Klaus, Oliver, MEED Middle East Economic Digest


When the government of Saudi Arabia began to make a detailed assessment of its mineral resources in the 1990s, it generated a great deal of excitement in the mining industry. Not only was the kingdom sitting on the biggest oil reserves in the world, but it now appeared that some massive deposits of metal ores and other valuable non-oil minerals were also sitting beneath the surface of the desert. A closer look at just one of these deposits, at Al-Jalamid in the north, revealed enough phosphate to sustain the local fertiliser industry for more than 100 years. Local prospectors began to dust off their tools. In 1997, Saudi Arabian Mining Company (Maaden) was set up. By 2001, the government was expecting a new mining law, enabling foreign investment in the sector, to be passed by the end of the year.

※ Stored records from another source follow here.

theorem hcPublication_moves (ha : s.active = some a) (hm : s.mail.toHc = set :: rest) {u : State}
    (hu : takeLatches a.bank set.items (withSet set rest s) = u) (hs : s.hc.state ≠ .starting)
    (h : u.hc.state ≠ s.hc.state) : exec .hcPublication s = .next u := by
  subst hu
  rw [hcPublication_eq ha hm, if_neg h, withStart_eq (.inl hs)]

/-- The park-exit mark after a set (R134). -/
theorem clearParkExit_eq {h : HoldController} {mark : Bool}
    (hm : mark = true ↔ h.parkExit = true ∧ ¬ ((Carries set .springState ∧ ¬ Applied h) ∨
      (Carries set .parkSwitch ∧ h.image.parkSwitch = ⟨.valid, some 1⟩))) :
    clearParkExit set h = { h with parkExit := mark } := by
  have cleared : ((set.has .springState && !h.springApplied) || (set.has .parkSwitch && h.parkSet)) = true ↔
      (Carries set .springState ∧ ¬ Applied h) ∨ (Carries set .parkSwitch ∧ h.image.parkSwitch = ⟨.valid, some 1⟩) := by
    rw [← applied_iff, ← Sig.is_iff, ← HcSet.has_iff, ← HcSet.has_iff]
    simp [HoldController.parkSet]
  unfold clearParkExit
  rw [← cleared] at hm
  split
  case isTrue k =>
    have : mark = false := Bool.eq_false_iff.mpr fun h => (hm.mp h).2 k
    rw [this]
  case isFalse k =>
    have : mark = h.parkExit := Bool.eq_iff_iff.mpr (hm.trans ⟨fun h => h.1, fun h => ⟨h, k⟩⟩)
    rw [this]

/-- A test of INACTIVE starts no Start Window. -/
theorem inactiveTest_startWindow (h : s.hc.startWindow = none) : (inactiveTest b s).hc.startWindow = none := by
  unfold inactiveTest
  split
  · rfl
  split
  · rw [enterHandover_eq]
    rfl
  split
  · rfl
  · exact h

theorem movesCriterion_iff : set.movesCriterion = true ↔ MovesCriterion set := by
  unfold HcSet.movesCriterion MovesCriterion
  simp only [Bool.or_eq_true, HcSet.has_iff, or_assoc]

end

/-- Settles O22: the latches first (`takeLatches_taken`); then the set is judged in the hold state they leave. -/
theorem publicationLeavesStarting : Obligations.PublicationLeavesStarting := by
  intro s a set rest ha hm
  generalize hu : takeLatches a.bank set.items (withSet set rest s) = u
  refine ⟨u, hu ▸ takeLatches_taken a.bank set _, fun hs ho => ?_, fun hs ho => ?_, fun hs => ?_⟩
  · have kept : StartingKept (withSet set rest s) u := hu ▸ takeLatches_starting set.items hs
    let w := leaveStarting a.bank u
    have all : u.hc.allOnce = true := by
      rw [kept.allOnce]
      change set.allOnce.getD _ = true
      rw [ho]
      rfl
    have leaves : setInState a.bank set u = w := by
      unfold setInState
      rw [kept.state]
      exact if_pos (by rw [ho, all]; rfl)
    have applied : ∀ h : Applied u.hc, w = enterParked a.bank u := fun h => if_pos (applied_iff.mpr h)
    let i := changeState a.bank .inactive none .zero false u
    have not_applied : ∀ h : ¬ Applied u.hc, w = inactiveTest a.bank i := fun h => if_neg (mt applied_iff.mp h)
    have out : w.hc.state ≠ .starting ∧ w.hc.state ≠ .off := by
      by_cases h : Applied u.hc
      · rw [applied h]
        exact ⟨nofun, nofun⟩
      · rw [not_applied h]
        exact inactiveTest_state rfl
    have run : exec .hcPublication s = .next (runDemandPeriod w) := by
      rw [hcPublication_eq ha hm, hu, if_pos (kept.state.trans hs.symm), leaves]
      exact congrArg Host.Outcome.next (if_pos ⟨hs, out⟩)
    refine ⟨w, _, run, runDemandPeriod_made w, kept.image, fun h => ?_, fun h => ?_, ?_⟩
    · rw [applied h]
      exact enterParked_moved _ _
    · rw [not_applied h]
      exact ⟨i, ⟨⟨rfl, rfl, rfl, rfl, rfl⟩, by constructor <;> rfl, rfl, rfl⟩, by constructor <;> rfl, rfl, rfl,
        inactiveTest_tested rfl, fun hm => inactiveTest_moving (s := i) (kept.stationary.trans hm)⟩
    · rw [(runDemandPeriod_generated w).hc]
      by_cases h : Applied u.hc
      · rw [applied h]
        rfl
      · rw [not_applied h]
        exact inactiveTest_startWindow rfl
  · have kept : StartingKept (withSet set rest s) u := hu ▸ takeLatches_starting set.items hs
    have stays : setInState a.bank set u = u := by
      unfold setInState
      rw [kept.state]
      refine if_neg fun k => ?_
      have all : set.allOnce.isSome = true ∧ set.allOnce.getD s.hc.allOnce = true := by
        rw [← show u.hc.allOnce = set.allOnce.getD s.hc.allOnce from kept.allOnce]
        simpa using k
      obtain ⟨x, hx⟩ := Option.isSome_iff_exists.mp all.1
      rw [hx] at all ho
      exact ho (congrArg some all.2)
    rw [hcPublication_eq ha hm, hu, if_pos (kept.state.trans hs.symm), stays, withStart_eq (.inr kept.state)]
  · have out : s.hc.state ≠ .starting := by rcases hs with h | h <;> (rw [h]; exact nofun)
    refine ⟨hcPublication_moves ha hm hu out, fun h mark hmark => ?_⟩
    have tests : setInState a.bank set u = standTest a.bank { u with hc := { u.hc with parkExit := mark } } := by
      have eq : onHold (clearParkExit set) u = { u with hc := { u.hc with parkExit := mark } } :=
        congrArg u.setHc (clearParkExit_eq hmark)
      unfold setInState
      rw [eq]
      rcases hs with hs | hs <;> rw [h.trans hs]
    rw [hcPublication_stays ha hm hu out h, tests]
    exact standTest_tested (by rwa [h])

And then it all went quiet. For the last year or more, little news has emerged from the sector. The promised minerals law has taken rather longer than expected to materialise--four years longer, as it turns out. So when the president and chief executive officer of Maaden took to the podium at MEED's Eastern Province conference in early March, he had the audience's full attention.

It was immediately clear that Abdallah al-Dabbagh had been busy What had been happening in the meantime, he revealed, was preparation for an integrated mining programme unmatched in size anywhere in the world. Plans to develop the …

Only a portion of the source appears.